The 9/11 hijackers created a real-life Towering Inferno in midtown Manhattan. But televised images of smoke and fire don’t mean much on their own. All movies, even real-life disaster flicks, need soundtracks to help viewers make sense of them. And for some reason, the hijackers left the sound track to George W. Bush and his White House spin doctors. “America was targeted for attack because we’re the brightest beacon for freedom and opportunity in the world,” Bush declared. “Make no mistake, the United States will hunt down and punish those responsible for these cowardly acts.”

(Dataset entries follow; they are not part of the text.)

/-- The start sequence (10 R383, R384): after flux build a station with a brake proves for PROVE_MS; a proving that fails takes it to
FAULTED with cause PROVE, one that passes switches the brake output on; after T_REL a Follower takes over with no torque. Rests on the
model's readings in log entries 8, 90. -/
def Obligations.StartSequence : Prop :=
  (∀ (n : Stn) (d : Nat) (s : State), (s.fs.stnGet n).sq.st = .magnetizing → (s.fs.stnGet n).sq.step = .flux →
      (s.fs.stnGet n).sq.t = some d → (s.fs.stnGet n).sq.abandon = false → s.fs.cf (STN_CFG.BRAKE_EN n) = 1 →
      s.fs.dwellStns [n] = none →
    Does (.fluxBuilt n) s ((s.fs.elapse (d - s.fs.now)).sqMap n (fun q => { q with
      step := .prove, proved := true
      t := some (s.fs.now + (d - s.fs.now) + s.fs.cf (STN_BRK1.PROVE_MS n) * 400000) })))
  ∧ (∀ (n : Stn) (d : Nat) (s : State), (s.fs.stnGet n).sq.st = .magnetizing → (s.fs.stnGet n).sq.step = .flux →
      (s.fs.stnGet n).sq.t = some d → (s.fs.stnGet n).sq.abandon = false → s.fs.cf (STN_CFG.BRAKE_EN n) = 0 →
    Does (.fluxBuilt n) s ((s.fs.elapse (d - s.fs.now)).sqMap n (fun q => { q with
      step := .tRel, t := some (s.fs.now + (d - s.fs.now)) })))
  ∧ (∀ (n : Stn) (d : Nat) (s : State), (s.fs.stnGet n).sq.st = .magnetizing → (s.fs.stnGet n).sq.step = .prove →
      (s.fs.stnGet n).sq.t = some d → (s.fs.stnGet n).sq.abandon = false →
    ((s.fs.stnGet n).sq.proved = false → Settles (.provingEnd n) s ((s.fs.elapse (d - s.fs.now)).enterFaulted n 3))
    ∧ ((s.fs.stnGet n).sq.proved = true → Settles (.provingEnd n) s
        (((s.fs.elapse (d - s.fs.now)).sqMap n (fun q => { q with brake := true, step := .brakeOpen, t := none })).brakeConfirm n)))
  ∧ (∀ (n : Stn) (d : Nat) (s : State), (s.fs.stnGet n).sq.st = .magnetizing → (s.fs.stnGet n).sq.step = .tRel →
      (s.fs.stnGet n).sq.t = some d → (s.fs.stnGet n).sq.abandon = false → (s.fs.stnGet n).share.role = .follower →
    Settles (.takeover n) s (((((s.fs.elapse (d - s.fs.now)).p (STN_STAT.PREV n) 3).sqMap n (fun q => { q with st := .running })).sqMap n
      (fun q => { q with step := .none, t := none, vsT := none })).shareMap n (fun x => { x with share := 0 })))

/-- The stop sequence and the watches of running stations (10 R378, R385, 22 R763 to R765, R780): with the speed within ZSPD for ten
samples a category 2 stop holds, and any other goes on to the brake, or without one to the end; after T_SET the gates are blocked and the
station is READY, or FAULTED after a class C stop whose latch stands; under HOLD_BRAKE the brake is set after a proving at zero speed; 200
ms at the voltage limit make a running station VOLT_LIMITED, 200 ms within it make it RUNNING; a watched ramp that does not reach zero
speed in time takes the emergency limits and is counted. Rests on the model's readings in log entries 8, 91. -/
def Obligations.StopSequence : Prop :=
  (∀ (n : Stn) (r : StopReq) (s : State), (s.fs.stnGet n).sq.st.isRunning = true → (s.fs.stnGet n).sq.step = .ramp →
      10 ≤ (s.fs.stnGet n).sq.zcount → (s.fs.stnGet n).sq.c2 = false → (s.fs.stnGet n).sq.stop = some r →
    (r.cat2 = true → Settles (.zeroSpeedHeld n) s (((s.fs.sqMap n (fun q => { q with c1T := none })).protMap n
      (fun p => { p with ctoT := none })).sqMap n (fun q => { q with c2 := true })))
    ∧ (r.cat2 = false → s.fs.cf (STN_CFG.BRAKE_EN n) = 0 →
      Settles (.zeroSpeedHeld n) s (((s.fs.sqMap n (fun q => { q with c1T := none })).protMap n
        (fun p => { p with ctoT := none })).sqMap n (fun q => { q with brake := false, step := .tSet, t := some s.fs.now, c2 := false })))
    ∧ (r.cat2 = false → s.fs.cf (STN_CFG.BRAKE_EN n) = 1 →
      Settles (.zeroSpeedHeld n) s ((((s.fs.sqMap n (fun q => { q with c1T := none })).protMap n
        (fun p => { p with ctoT := none })).sqMap n (fun q => { q with brake := false, step := .brakeClose, t := none, c2 := false })).brakeConfirm n)))
  ∧ (∀ (n : Stn) (d : Nat) (s : State), (s.fs.stnGet n).sq.step = .tSet → (s.fs.stnGet n).sq.t = some d →
      (s.fs.stnGet n).sq.stop = none →
    Settles (.brakeSetDone n) s ((s.fs.elapse (d - s.fs.now)).enterReady n))
  ∧ (∀ (n : Stn) (d : Nat) (r : StopReq) (s : State), (s.fs.stnGet n).sq.step = .tSet → (s.fs.stnGet n).sq.t = some d →
      (s.fs.stnGet n).sq.stop = some r → r.classC = true → s.fs.g (PROT_LATCH.LATCH n) ≠ 0 →
    Settles (.brakeSetDone n) s ((s.fs.elapse (d - s.fs.now)).enterFaulted n 0))
  ∧ (∀ (n : Stn) (d : Nat) (s : State), (s.fs.stnGet n).sq.step = .zeroProve → (s.fs.stnGet n).sq.t = some d →
      s.fs.cf (STN_CFG.BRAKE_EN n) = 1 →
    Settles (.holdBrakeProvingEnd n) s (((s.fs.elapse (d - s.fs.now)).sqMap n (fun q =>
      { q with brake := false, step := .brakeClose, t := none, c2 := false })).brakeConfirm n))
  ∧ (∀ (n : Stn) (a : Nat) (s : State), (s.fs.stnGet n).sq.vsT = some a →
    ((s.fs.stnGet n).sq.st = .running → Settles (.voltLim n) s (((((s.fs.elapse (a + 80000000 - s.fs.now)).p (STN_STAT.PREV n) 4).sqMap n
      (fun q => { q with st := .voltLimited })).sqMap n (fun q => { q with vsT := none })).evt (stnPage n 0) 3))
    ∧ ((s.fs.stnGet n).sq.st = .voltLimited → Settles (.voltLim n) s ((((s.fs.elapse (a + 80000000 - s.fs.now)).p (STN_STAT.PREV n) 5).sqMap n
      (fun q => { q with st := .running })).sqMap n (fun q => { q with vsT := none }))))
  ∧ (∀ (n : Stn) (d : Nat) (s : State), (s.fs.stnGet n).sq.c1T = some d → (s.fs.stnGet n).sq.step = .ramp →
      (s.fs.stnGet n).setp.stop = .normal →
    Settles (.c1Timeout n) s (((((((s.fs.elapse (d - s.fs.now)).sqMap n (fun q => { q with c1T := none })).evt 0x24 4).inc EMG_CNT.C1_TO).setpMap n
      (fun x => { x with stop := .emergency }))).evt (stnPage n 0xB) 6))

/-- The lost host (22 R770, R774, R776, R778, R783): an armed detector that sees no host activity for HB_PERIOD declares Eclipse, which is
latched and counted and takes a unit in RUN to ECLIPSE; lever channels that have disagreed for TDISC set LEV_DISC with its latch. Rests on
the model's readings in log entries 8, 92. -/
def Obligations.LostHost : Prop :=
  (∀ s : State, s.fs.pd 3 = true → s.fs.emg.armed = true → s.fs.emg.declared = false → (s.fs.us = .boot ∨ s.fs.us = .fault) →
    Settles .eclipse s (({ s.fs.elapse (s.fs.emg.lastAt + clampN 2 1000 (s.fs.cf EMG_CFG.HB_PERIOD) * 400000 - s.fs.now) with
      emg := { s.fs.emg with declared := true } } : Tail).evt 0x24 0 |>.inc EMG_CNT.ECLIPSES))
  ∧ (∀ s : State, s.fs.pd 3 = true → s.fs.emg.armed = true → s.fs.emg.declared = false → s.fs.us = .run →
    ∃ t : Tail, Settles .eclipse s t ∧ t.us = .eclipse ∧ t.emg = { s.fs.emg with declared := true } ∧ t.evtBit 0x24 0 = true
      ∧ t.g EMG_CNT.ECLIPSES = satInc EMG_CNT.ECLIPSES.width (s.fs.g EMG_CNT.ECLIPSES))
  ∧ (∀ (n : Stn) (d : Nat) (s : State), s.fs.emg.discT = some d → (s.fs.stnGet n).sq.lever = true → s.fs.g EMG_STAT.LEV_DISC = 1 →
    Does (.levDisc n) s { s.fs.elapse (d - s.fs.now) with emg := { s.fs.emg with discT := none } })
  ∧ (∀ (n : Stn) (d : Nat) (s : State), s.fs.emg.discT = some d → (s.fs.stnGet n).sq.lever = true → s.fs.g EMG_STAT.LEV_DISC = 0 →
    Settles (.levDisc n) s ((Tail.p (s.fs.stns.foldl (fun t m => t.setpMap m (fun x => { x with v := x.out, a := 0 }))
      { s.fs.elapse (d - s.fs.now) with emg := { s.fs.emg with discT := none } }) EMG_STAT.LEV_DISC 1).evt 0x24 3))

Bush’s carefully crafted 9/11 soundtrack flashed instantly around the world, his words amplified by a global communications network that was the stuff of science fiction only a century ago. Who could have imagined our world of TV, satellites, cell phones, internet and iPods in 1906? But on Christmas Eve that year, today’s media world moved a step closer when a bearded Canadian inventor stood before his primitive, asbestos-covered microphone. “This is Reginald Fessenden speaking to you from Brant Rock, Massachusetts.” Hundreds of miles away, radio operators on board the ships of the United Fruit Company marvelled as Fessenden scratched out “O Holy Night” on his violin. The operators were accustomed to hearing bursts of Morse Code—electronic dots and dashes that they painstakingly translated into written words as they decoded messages from the company’s head office. Fessenden had discovered something new—a way of transmitting music and the human voice over radio waves. No wonder then, that part of the inscription on his tomb in Bermuda reads, “By his genius distant lands converse.”

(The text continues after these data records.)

theorem Head.countEnd_eq (st : Nat) : ∃ regs, h.countEnd u st = { h with regs := regs } := by
  unfold Head.countEnd
  repeat' split
  all_goals exact ⟨_, rfl⟩

theorem Head.keepsFrame_countEnd (st : Nat) : h.KeepsFrame (h.countEnd u st) := by
  obtain ⟨regs, e⟩ := h.countEnd_eq u st
  rw [e]
  exact .of_eq rfl rfl

theorem Head.keepsFrame_pushClr (w : Wr) : h.KeepsFrame (h.pushClr u w) := .ite (.of_eq rfl rfl) (.refl h)

theorem dupSound_nil : dupSound [] := ⟨by simp, by simp, by simp⟩

/-- A duplicate table that DUP_CLR empties is sound. -/
theorem Head.keepsFrame_dupClr (m : Nat) : h.KeepsFrame (h.dupClr m) := by
  refine ⟨rfl, fun c hc => ?_⟩
  simp only [Head.dupClr, Fin.getElem_fin, Vector.getElem_ofFn]
  split
  · exact dupSound_nil
  · exact hc

theorem Head.keepsFrame_setWords (l : List (Nat × Word)) :
    h.KeepsFrame (l.foldl (fun (h : Head) (e : Nat × Word) => h.setWord u e.1 e.2) h) :=
  List.foldlRecOn (motive := h.KeepsFrame) l _ (.refl h) fun r hr e _ => hr.trans (r.keepsFrame_setWord u e.1 e.2)

theorem Head.keepsFrame_write (w : Wr) : h.KeepsFrame (h.write u w).2 := by
  unfold Head.write
  split
  · exact .refl h
  · extract_lets as h1 h2 h3
    have hset : h.KeepsFrame h1 := h.keepsFrame_setWords u _
    have hclr : h2.KeepsFrame h3 := .ite (h2.keepsFrame_cntClr u) (.refl h2)
    exact ((hset.trans (h1.keepsFrame_dupClr _)).trans hclr).trans (h3.keepsFrame_pushClr u w)

end

/-! ## The duplicate table (08 R296, R297) -/

section
variable (h : Head)

/-- A sound entry joins the table in front; of nine entries the oldest goes. -/
theorem dupSound_put {l : List DupEntry} {e : DupEntry} (hl : dupSound l) (he : e.data.length = if e.complete then min e.n 64 else 0) :
    dupSound ((e :: l.filter (fun x => x.seq != e.seq)).take 8) := by
  obtain ⟨-, hnodup, hdata⟩ := hl
  have hsub : (l.filter (fun x => x.seq != e.seq)).Sublist l := List.filter_sublist
  have hnew : e.seq ∉ (l.filter (fun x => x.seq != e.seq)).map (·.seq) := by simp
  refine ⟨List.length_take_le 8 _, ?_, fun x hx => ?_⟩
  · exact (List.nodup_cons.mpr ⟨hnew, (hsub.map _).nodup hnodup⟩).sublist ((List.take_sublist 8 _).map _)
  · rcases List.mem_cons.mp (List.mem_of_mem_take hx) with rfl | hx
    · exact he
    · exact hdata x (hsub.subset hx)

theorem dupSound_filter {l : List DupEntry} (p : DupEntry → Bool) (hl : dupSound l) : dupSound (l.filter p) := by
  obtain ⟨hlen, hnodup, hdata⟩ := hl
  exact ⟨(List.length_filter_le _ _).trans hlen, (List.filter_sublist.map _).nodup hnodup,
    fun x hx => hdata x (List.mem_of_mem_filter hx)⟩

/-- A change of one channel's table that is sound where it was. -/
theorem Head.keepsFrame_setDup (c : Fin 8) {l : List DupEntry} (hl : dupSound h.dup[c] → dupSound l) :
    h.KeepsFrame { h with dup := h.dup.set c l } := by
  refine ⟨rfl, fun d hd => ?_⟩
  simp only [Fin.getElem_fin, Vector.getElem_set]
  split
  · next hcd => exact hl (Fin.ext hcd ▸ hd)
  · exact hd

theorem Head.keepsFrame_putEntry (c : Fin 8) {e : DupEntry} (he : e.data.length = if e.complete then min e.n 64 else 0) :
    h.KeepsFrame (h.putEntry c e) := h.keepsFrame_setDup c fun hc => dupSound_put hc he

theorem Head.keepsFrame_dropEntry (c : Fin 8) (q : Byte) : h.KeepsFrame (h.dropEntry c q) :=
  h.keepsFrame_setDup c (dupSound_filter _)

theorem Head.keepsFrame_pendingFor (d : Disp) (op : HspOp) (f : Frame) : h.KeepsFrame (h.pendingFor d op f) :=
  .ite (h.keepsFrame_putEntry _ rfl) (.refl h)

theorem Head.keepsFrame_pendingEntry (op : HspOp) (f : Frame) : h.KeepsFrame (h.pendingEntry op f) := by
  unfold Head.pendingEntry
  split
  · exact h.keepsFrame_pendingFor _ op f
  · exact .refl h

theorem Head.keepsFrame_learn (op : HspOp) (f : Frame) (b : List Byte) : h.KeepsFrame (h.learn op f b) :=
  .ite (h.keepsFrame_putEntry _ (by simp [Nat.min_comm])) (.ite (h.keepsFrame_dropEntry _ _) (.refl h))

end

/-! ## The end of a frame (08 R276, R284) -/

/-- In `r` no request is outstanding; it has the power of `h`, and duplicate tables that are sound where those of `h` are. -/
structure Head.Ends (h r : Head) : Prop where
  same : (r.powered, r.out) = (h.powered, none)
  dup : ∀ c : Fin 8, dupSound h.dup[c] → dupSound r.dup[c]

theorem Head.Ends.of_eq {h r : Head} (same : (r.powered, r.out) = (h.powered, none)) (dup : r.dup = h.dup) : h.Ends r :=
  ⟨same, fun _ hc => dup ▸ hc⟩

theorem Head.Ends.sound {h r : Head} (he : h.Ends r) (hs : h.Sound) (hpow : h.powered = true) : r.Sound := by
  obtain ⟨hsame, hdup⟩ := he
  obtain ⟨hp, ho⟩ := Prod.mk.inj hsame
  exact Head.sound_of_out_none (hp.trans hpow) (fun c => hdup c (hs.1 c)) ho

/-- A powered Headstock stays sound where its request ends and the tables stay. -/
theorem Head.Sound.of_ended {h r : Head} (hs : h.Sound) (hpow : h.powered = true) (same : (r.powered, r.out) = (h.powered, none))
    (dup : r.dup = h.dup) : r.Sound := (Head.Ends.of_eq same dup).sound hs hpow

theorem Head.Ends.keepsFrame {h r q : Head} (he : h.Ends r) (hk : r.KeepsFrame q) : h.Ends q := by
  obtain ⟨hp, ho⟩ := Prod.mk.inj he.same
  obtain ⟨kp, k⟩ := Prod.mk.inj hk.same
  obtain ⟨-, ko⟩ := Prod.mk.inj k
  exact ⟨by rw [kp, ko, hp, ho], fun c hc => hk.dup c (he.dup c hc)⟩

theorem Head.KeepsFrame.ends {h r q : Head} (hk : h.KeepsFrame r) (he : r.Ends q) : h.Ends q :=
  ⟨he.same.trans (by rw [hk.powered]), fun c hc => he.dup c (hk.dup c hc)⟩

section
variable (h : Head) (u : UnitInfo)

theorem Head.ends_ended (d : List Driven) : h.Ends (h.ended d) := .of_eq rfl rfl

theorem Head.ends_endError (f : Frame) (w : List Byte) (st : Nat) : h.Ends (h.endError u f w st) :=
  ((h.ends_ended _).keepsFrame (Head.keepsFrame_countEnd _ u st)).keepsFrame (Head.keepsFrame_last _ u f st)

theorem Head.ends_endLocal (f : Frame) (st : Nat) (snap : Word) (d : List Byte) : h.Ends (h.endLocal u f st snap d) := by
  unfold Head.endLocal
  split
  · exact h.ends_endError u f _ st
  · exact ((h.ends_ended _).keepsFrame (Head.keepsFrame_countEnd _ u st)).keepsFrame (Head.keepsFrame_last _ u f st)

theorem Head.ends_complete (x : HspFrame) (b : List Byte) : h.Ends (h.complete u x b) :=
  (((h.keepsFrame_learn x.op x.fr b).ends (Head.ends_ended _ _)).keepsFrame (Head.keepsFrame_countEnd _ u _)).keepsFrame
    (Head.keepsFrame_last _ u x.fr _)

theorem Head.ends_cut (x : HspFrame) (o : OutReq) : h.Ends (h.cut u x o) := .of_eq rfl rfl

theorem Head.ends_segLost (x : HspFrame) (o : OutReq) : h.Ends (h.segLost u x o) := by
  unfold Head.segLost
  refine (h.keepsFrame_pendingEntry x.op x.fr).ends ?_
  split
  · exact Head.ends_endError _ u x.fr _ _
  · exact Head.ends_cut _ u x o

theorem Head.ends_nakHsp (x : HspFrame) (o : OutReq) : h.Ends (h.nakHsp u x o) := by
  unfold Head.nakHsp
  split
  · exact h.ends_endError u x.fr _ _
  · exact h.ends_cut u x o

/-- A rejected header leaves the status on HS_IO, and otherwise counters and HSP_STAT alone change. -/
theorem Head.reject_eq (loc : Bool) (f : Frame) (st : Nat) :
    ∃ regs, h.reject u loc f st = { h with regs := regs, drive := single [0x5A, BitVec.ofNat 8 st], frame := none } := by
  unfold Head.reject Head.rejected
  dsimp only
  repeat' split
  all_goals exact ⟨_, rfl⟩

theorem Head.ends_reject {h r : Head} (hk : h.KeepsFrame r) (u : UnitInfo) (loc : Bool) (f : Frame) (st : Nat) (ho : r.out = none) :
    h.Ends (r.reject u loc f st) := by
  obtain ⟨regs, e⟩ := r.reject_eq u loc f st
  rw [e]
  exact hk.ends (.of_eq (congrArg (Prod.mk r.powered) ho) rfl)

end

/-! ## A response as it arrives (02 R67 to R71) -/

/-- A sound Headstock whose frame `x` waits for the response to `o`: what it keeps with the request anew. -/
theorem Head.Sound.awaits {h r : Head} {x : HspFrame} {o : OutReq} (hs : h.Sound) (hpow : r.powered = true) (hd : r.dup = h.dup)
    (ho : r.out = some o) (hc : o.cstr < 8) (hf : r.frame = some x) (hx : x.phase ≠ .over) : r.Sound := by
  refine ⟨fun c => hd ▸ hs.1 c, fun q hq => ?_, fun hoff => by simp [hpow] at hoff⟩
  obtain rfl := Option.some.inj (ho.symm.trans hq)
  exact ⟨hc, x, hf, hx⟩

theorem OutReq.pass_cstr (n : Nat) (o : OutReq) (d : List Byte) : (OutReq.pass n o d).1.cstr = o.cstr := by
  induction n generalizing o d with
  | zero => rfl
  | succ n ih =>
    unfold OutReq.pass
    split
    · rfl
    · split
      · exact ih _ _
      · rfl

theorem Head.Sound.segGood {h : Head} {x : HspFrame} {o : OutReq} (hs : h.Sound) (hf : h.frame = some x) (ho : h.out = some o)
    (u : UnitInfo) (k : Nat) (more : Bool) (b : List Byte) : (h.segGood u x o k more b).Sound := by
  have hpow := hs.powered_of_frame hf
  obtain ⟨hc, -⟩ := hs.2.1 o ho
  have hpass := OutReq.pass_cstr 16 { o with parts := o.parts ++ [(k, more, b)] } []
  unfold Head.segGood
  split
  · exact hs
  · generalize OutReq.pass 16 { o with parts := o.parts ++ [(k, more, b)] } [] = p at hpass
    obtain ⟨o', d, done⟩ := p
    dsimp -zeta only
    extract_lets h1
    have h1s : h1.Sound := hs.awaits (o := o') hpow rfl rfl (hpass ▸ hc) rfl (by dsimp only; split <;> decide)
    split
    · exact (h1.ends_complete u x _).sound h1s hpow
    · exact h1s

/-- A segment asked for again leaves its request outstanding. -/
theorem State.sound_askAgain {s : State} (hs : s.hs.Sound) (c : Nat) (l : Half) (k reason : Nat) :
    (s.askAgain c l k reason).hs.Sound := (Head.keepsFrame_inc _ _ _).sound_of_mb hs rfl

theorem State.sound_segBad {s : State} {x : HspFrame} {o : OutReq} (hs : s.hs.Sound) (hf : s.hs.frame = some x) (ho : s.hs.out = some o)
    (k reason : Nat) : (s.segBad x o k reason).hs.Sound := by
  have hpow := hs.powered_of_frame hf
  obtain ⟨hc, y, hy, hx⟩ := hs.2.1 o ho
  obtain rfl := Option.some.inj (hf.symm.trans hy)
  unfold State.segBad
  split
  · exact State.sound_askAgain (s := { s with hs := { s.hs with out := some { o with naks := o.naks ++ [k] } } })
      (hs.awaits hpow rfl rfl hc hf hx) _ _ _ _
  · exact (s.hs.ends_segLost s.fs.u x o).sound hs hpow

/-! ## The management bus (09) -/

section
variable (h : Head) (u : UnitInfo)

theorem Head.keepsFrame_mbNack (c : Byte) (res : Nat) : h.KeepsFrame (h.mbNack u c res) := .of_eq rfl rfl
theorem Head.keepsFrame_mbAck (c : Byte) (res : Nat) (d : List Byte) : h.KeepsFrame (h.mbAck u c res d) := .of_eq rfl rfl
theorem Head.keepsFrame_mbRead (c : MbCmd) (st : Nat) (d : List Byte) : h.KeepsFrame (h.mbRead u c st d) := .of_eq rfl rfl
theorem Head.keepsFrame_mbWritten (x : MbTxn) (st : Nat) : h.KeepsFrame (h.mbWritten u x st) := .ite (.of_eq rfl rfl) (.of_eq rfl rfl)
theorem Head.keepsFrame_pushWait (p : PushPhase) (dl : Nat) : h.KeepsFrame (h.pushWait p dl) := .of_eq rfl rfl
theorem Head.keepsFrame_mbMatch : h.KeepsFrame (h.mbMatch u) := .of_eq rfl rfl
theorem Head.keepsFrame_nextLseq (c : Fin 10) : h.KeepsFrame (h.nextLseq c).2 := .of_eq rfl rfl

But Fessenden’s invention also gave a powerful megaphone to despots and demagogues. In his best-selling book Understanding Media, Marshall McLuhan suggested that the spoken word can be “a flower of evil” and that human speech amplified by radio can create “a subliminal echo chamber of magical power.” As McLuhan pointed out, Adolph Hitler was adept at using radio’s magical power. For one thing, he persuaded Germans to fight what turned out to be a disastrous world war of Nazi conquest. “I know that men are won over less by the written than by the spoken word, that every great movement on this earth owes its growth to great orators,” Hitler wrote in his autobiographical tome Mein Kampf. “The art of propaganda lies in understanding the emotional ideas of the great masses,” he added. “All effective propaganda must be limited to a very few points and must harp on these in slogans until the last member of the public understands.”

Hitler and his Nazis were defeated on World War Two battlefields. But their propaganda methods live on, aided by a vast global communications network. George W. Bush used that network to play on fears of “weapons of mass destruction” in the aftermath of 9/11 as he persuaded Americans to support a disastrous war in Iraq. “Imagine those 19 hijackers with other weapons and other plans—this time armed by Saddam Hussein,” Bush told the US Congress on January 28, 2003. “It would take one vial, one canister, one crate slipped into this country to bring a day of horror like none we have ever known. We will do everything in our power to make sure that that day never comes.” Seven weeks later, Bush ordered the invasion of Iraq. So far, more than half a million people have died in that war, yet the lethal canisters and crates Bush spoke of have never been found.

In 1906 Reginald Fessenden helped create the world-wide echo chamber that Marshall McLuhan later called the Global Village. Instant news, views and entertainment. A world obsessively in touch with itself. But global villagers, beware: Fessenden’s 100-year-old radio magic gave demagogues’ spoken words, their slogans and their lies powerful loudspeakers. The Global Village is also an electronic garden of evil.